As our societies matured we embedded some of those societal norms and values into legislation. Human rights, worker’s rights, anti-discrimination, health and safety, and data protection are some obvious examples. They are strong signals from society indicating where innovation is encouraged and where it isn’t.
The precise rules will vary by country but while the boundaries of legislation will contain things that need to adapt as we learn how to do things better at the core of the legislation are societal norms and values. We cannot and should not forget our values as we go through this wave of change. Those values do change but that change should be vigorously and openly debated.
Innovation can take strange paths and be used for unintended purposes. We need to engage and work openly with societies and people if we are to both understand the limits and share the benefits of the current waves of technology.
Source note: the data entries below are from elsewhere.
@[simp] theorem State.bump_pending (a n : Nat) : (s.bump a n).pending = s.pending := rfl
@[simp] theorem State.bump_freeCtr (a n : Nat) : (s.bump a n).freeCtr = s.freeCtr := rfl
@[simp] theorem State.bump_regs (a n : Nat) : (s.bump a n).regs = s.regs := rfl
@[simp] theorem State.bump_shadows (a n : Nat) : (s.bump a n).shadows = s.shadows := rfl
@[simp] theorem State.bump_rdData (a n : Nat) : (s.bump a n).rdData = s.rdData := rfl
@[simp] theorem State.bump_mem (a n : Nat) : (s.bump a n).mem = s.mem := rfl
@[simp] theorem State.bump_measDomain (a n : Nat) : (s.bump a n).measDomain = s.measDomain := rfl
@[simp] theorem State.bump_supply (a n : Nat) : (s.bump a n).supply = s.supply := rfl
@[simp] theorem State.bump_fuses (a n : Nat) : (s.bump a n).fuses = s.fuses := rfl
@[simp] theorem State.bump_flash (a n : Nat) : (s.bump a n).flash = s.flash := rfl
@[simp] theorem State.bump_aon (a n : Nat) : (s.bump a n).aon = s.aon := rfl
@[simp] theorem State.bump_boot (a n : Nat) : (s.bump a n).boot = s.boot := rfl
@[simp] theorem State.bump_ports (a n : Nat) : (s.bump a n).ports = s.ports := rfl
@[simp] theorem State.bump_portWindow (a n : Nat) : (s.bump a n).portWindow = s.portWindow := rfl
@[simp] theorem State.bump_hdg (a n : Nat) : (s.bump a n).hdg = s.hdg := rfl
@[simp] theorem State.bump_tables (a n : Nat) : (s.bump a n).tables = s.tables := rfl
@[simp] theorem State.bump_dsp (a n : Nat) : (s.bump a n).dsp = s.dsp := rfl
@[simp] theorem State.bump_flume (a n : Nat) : (s.bump a n).flume = s.flume := rfl
@[simp] theorem State.bump_flow (a n : Nat) : (s.bump a n).flow = s.flow := rfl
@[simp] theorem State.bump_qm (a n : Nat) : (s.bump a n).qm = s.qm := rfl
@[simp] theorem State.bump_bpm (a n : Nat) : (s.bump a n).bpm = s.bpm := rfl
@[simp] theorem State.bump_sch (a n : Nat) : (s.bump a n).sch = s.sch := rfl
@[simp] theorem State.bump_tb (a n : Nat) : (s.bump a n).tb = s.tb := rfl
@[simp] theorem State.bump_stk (a n : Nat) : (s.bump a n).stk = s.stk := rfl
@[simp] theorem State.bump_dmc (a n : Nat) : (s.bump a n).dmc = s.dmc := rfl
@[simp] theorem State.bump_ecc (a n : Nat) : (s.bump a n).ecc = s.ecc := rfl
@[simp] theorem State.bump_dma (a n : Nat) : (s.bump a n).dma = s.dma := rfl
@[simp] theorem State.bump_pmc (a n : Nat) : (s.bump a n).pmc = s.pmc := rfl
@[simp] theorem State.bump_mgt (a n : Nat) : (s.bump a n).mgt = s.mgt := rfl
@[simp] theorem State.bump_test (a n : Nat) : (s.bump a n).test = s.test := rfl

@[simp] theorem State.record_pending (a v : Nat) : (s.record a v).pending = s.pending := State.wr_pending s _ _
@[simp] theorem State.record_freeCtr (a v : Nat) : (s.record a v).freeCtr = s.freeCtr := State.wr_freeCtr s _ _
@[simp] theorem State.record_ctrs (a v : Nat) : (s.record a v).ctrs = s.ctrs := State.wr_ctrs s _ _
@[simp] theorem State.record_shadows (a v : Nat) : (s.record a v).shadows = s.shadows := State.wr_shadows s _ _
@[simp] theorem State.record_rdData (a v : Nat) : (s.record a v).rdData = s.rdData := State.wr_rdData s _ _
@[simp] theorem State.record_mem (a v : Nat) : (s.record a v).mem = s.mem := State.wr_mem s _ _
@[simp] theorem State.record_measDomain (a v : Nat) : (s.record a v).measDomain = s.measDomain := State.wr_measDomain s _ _
@[simp] theorem State.record_supply (a v : Nat) : (s.record a v).supply = s.supply := State.wr_supply s _ _
@[simp] theorem State.record_fuses (a v : Nat) : (s.record a v).fuses = s.fuses := State.wr_fuses s _ _
@[simp] theorem State.record_flash (a v : Nat) : (s.record a v).flash = s.flash := State.wr_flash s _ _
@[simp] theorem State.record_aon (a v : Nat) : (s.record a v).aon = s.aon := State.wr_aon s _ _
@[simp] theorem State.record_boot (a v : Nat) : (s.record a v).boot = s.boot := State.wr_boot s _ _
@[simp] theorem State.record_ports (a v : Nat) : (s.record a v).ports = s.ports := State.wr_ports s _ _
@[simp] theorem State.record_portWindow (a v : Nat) : (s.record a v).portWindow = s.portWindow := State.wr_portWindow s _ _
@[simp] theorem State.record_hdg (a v : Nat) : (s.record a v).hdg = s.hdg := State.wr_hdg s _ _
@[simp] theorem State.record_tables (a v : Nat) : (s.record a v).tables = s.tables := State.wr_tables s _ _
@[simp] theorem State.record_dsp (a v : Nat) : (s.record a v).dsp = s.dsp := State.wr_dsp s _ _
@[simp] theorem State.record_flume (a v : Nat) : (s.record a v).flume = s.flume := State.wr_flume s _ _
@[simp] theorem State.record_flow (a v : Nat) : (s.record a v).flow = s.flow := State.wr_flow s _ _
@[simp] theorem State.record_qm (a v : Nat) : (s.record a v).qm = s.qm := State.wr_qm s _ _
@[simp] theorem State.record_bpm (a v : Nat) : (s.record a v).bpm = s.bpm := State.wr_bpm s _ _
@[simp] theorem State.record_sch (a v : Nat) : (s.record a v).sch = s.sch := State.wr_sch s _ _
@[simp] theorem State.record_tb (a v : Nat) : (s.record a v).tb = s.tb := State.wr_tb s _ _
@[simp] theorem State.record_stk (a v : Nat) : (s.record a v).stk = s.stk := State.wr_stk s _ _
@[simp] theorem State.record_dmc (a v : Nat) : (s.record a v).dmc = s.dmc := State.wr_dmc s _ _
@[simp] theorem State.record_ecc (a v : Nat) : (s.record a v).ecc = s.ecc := State.wr_ecc s _ _
@[simp] theorem State.record_dma (a v : Nat) : (s.record a v).dma = s.dma := State.wr_dma s _ _
@[simp] theorem State.record_pmc (a v : Nat) : (s.record a v).pmc = s.pmc := State.wr_pmc s _ _
@[simp] theorem State.record_mgt (a v : Nat) : (s.record a v).mgt = s.mgt := State.wr_mgt s _ _
@[simp] theorem State.record_test (a v : Nat) : (s.record a v).test = s.test := State.wr_test s _ _

@[simp] theorem State.cmdAccept_pending (a : Nat) : (s.cmdAccept a).pending = s.pending := State.setFld_pending s _ _ _ _
@[simp] theorem State.cmdAccept_freeCtr (a : Nat) : (s.cmdAccept a).freeCtr = s.freeCtr := State.setFld_freeCtr s _ _ _ _
@[simp] theorem State.cmdAccept_ctrs (a : Nat) : (s.cmdAccept a).ctrs = s.ctrs := State.setFld_ctrs s _ _ _ _
@[simp] theorem State.cmdAccept_shadows (a : Nat) : (s.cmdAccept a).shadows = s.shadows := State.setFld_shadows s _ _ _ _
@[simp] theorem State.cmdAccept_rdData (a : Nat) : (s.cmdAccept a).rdData = s.rdData := State.setFld_rdData s _ _ _ _
@[simp] theorem State.cmdAccept_mem (a : Nat) : (s.cmdAccept a).mem = s.mem := State.setFld_mem s _ _ _ _
@[simp] theorem State.cmdAccept_measDomain (a : Nat) : (s.cmdAccept a).measDomain = s.measDomain := State.setFld_measDomain s _ _ _ _
@[simp] theorem State.cmdAccept_supply (a : Nat) : (s.cmdAccept a).supply = s.supply := State.setFld_supply s _ _ _ _
@[simp] theorem State.cmdAccept_fuses (a : Nat) : (s.cmdAccept a).fuses = s.fuses := State.setFld_fuses s _ _ _ _
@[simp] theorem State.cmdAccept_flash (a : Nat) : (s.cmdAccept a).flash = s.flash := State.setFld_flash s _ _ _ _
@[simp] theorem State.cmdAccept_aon (a : Nat) : (s.cmdAccept a).aon = s.aon := State.setFld_aon s _ _ _ _
@[simp] theorem State.cmdAccept_boot (a : Nat) : (s.cmdAccept a).boot = s.boot := State.setFld_boot s _ _ _ _
@[simp] theorem State.cmdAccept_ports (a : Nat) : (s.cmdAccept a).ports = s.ports := State.setFld_ports s _ _ _ _
@[simp] theorem State.cmdAccept_portWindow (a : Nat) : (s.cmdAccept a).portWindow = s.portWindow := State.setFld_portWindow s _ _ _ _
@[simp] theorem State.cmdAccept_hdg (a : Nat) : (s.cmdAccept a).hdg = s.hdg := State.setFld_hdg s _ _ _ _
@[simp] theorem State.cmdAccept_tables (a : Nat) : (s.cmdAccept a).tables = s.tables := State.setFld_tables s _ _ _ _
@[simp] theorem State.cmdAccept_dsp (a : Nat) : (s.cmdAccept a).dsp = s.dsp := State.setFld_dsp s _ _ _ _
@[simp] theorem State.cmdAccept_flume (a : Nat) : (s.cmdAccept a).flume = s.flume := State.setFld_flume s _ _ _ _
@[simp] theorem State.cmdAccept_flow (a : Nat) : (s.cmdAccept a).flow = s.flow := State.setFld_flow s _ _ _ _
@[simp] theorem State.cmdAccept_qm (a : Nat) : (s.cmdAccept a).qm = s.qm := State.setFld_qm s _ _ _ _
@[simp] theorem State.cmdAccept_bpm (a : Nat) : (s.cmdAccept a).bpm = s.bpm := State.setFld_bpm s _ _ _ _
@[simp] theorem State.cmdAccept_sch (a : Nat) : (s.cmdAccept a).sch = s.sch := State.setFld_sch s _ _ _ _
@[simp] theorem State.cmdAccept_tb (a : Nat) : (s.cmdAccept a).tb = s.tb := State.setFld_tb s _ _ _ _
@[simp] theorem State.cmdAccept_stk (a : Nat) : (s.cmdAccept a).stk = s.stk := State.setFld_stk s _ _ _ _
@[simp] theorem State.cmdAccept_dmc (a : Nat) : (s.cmdAccept a).dmc = s.dmc := State.setFld_dmc s _ _ _ _
@[simp] theorem State.cmdAccept_ecc (a : Nat) : (s.cmdAccept a).ecc = s.ecc := State.setFld_ecc s _ _ _ _
@[simp] theorem State.cmdAccept_dma (a : Nat) : (s.cmdAccept a).dma = s.dma := State.setFld_dma s _ _ _ _
@[simp] theorem State.cmdAccept_pmc (a : Nat) : (s.cmdAccept a).pmc = s.pmc := State.setFld_pmc s _ _ _ _
@[simp] theorem State.cmdAccept_mgt (a : Nat) : (s.cmdAccept a).mgt = s.mgt := State.setFld_mgt s _ _ _ _
@[simp] theorem State.cmdAccept_test (a : Nat) : (s.cmdAccept a).test = s.test := State.setFld_test s _ _ _ _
What does this have to do with my job?
Over the last couple of years I’ve been working at the Open Data Institute where I spend about 50% of my time working with the private and public sectors delivering projects and building services. We help businesses and governments understand and adapt to the wave of change being bought about by data. The other 50% of my time is spent developing our policy thinking based on what I and the rest of the team and network learnt from delivery and research.
In that second half of my time one of the many things I’ve been helping on is developing a line of thinking that data is becoming a new form of infrastructure. That a data infrastructure which is as open as possible is one that will create the most impact and be best for people, businesses, societies and the planet and that we need to build an open future for data.
Clearly data is not “good” infrastructure right now, too many people can’t get the data that they need, so we think a lot about how governments and businesses can help strengthen it. We look at history when we do that. This is all part of my research. How did we recognise things becoming infrastructure in the past? How did we learn how to design and build good infrastructure? How long did it take? Do historical examples contain useful lessons?
What should I read next?
Anyway, like all of my blogs, I’m thinking out loud. These are some of the things my recent work and reading about history has made me think about. The gaps in the last two books led me to pick a book on the anthropology of roads as my next one. What should I read or who should I talk to after that?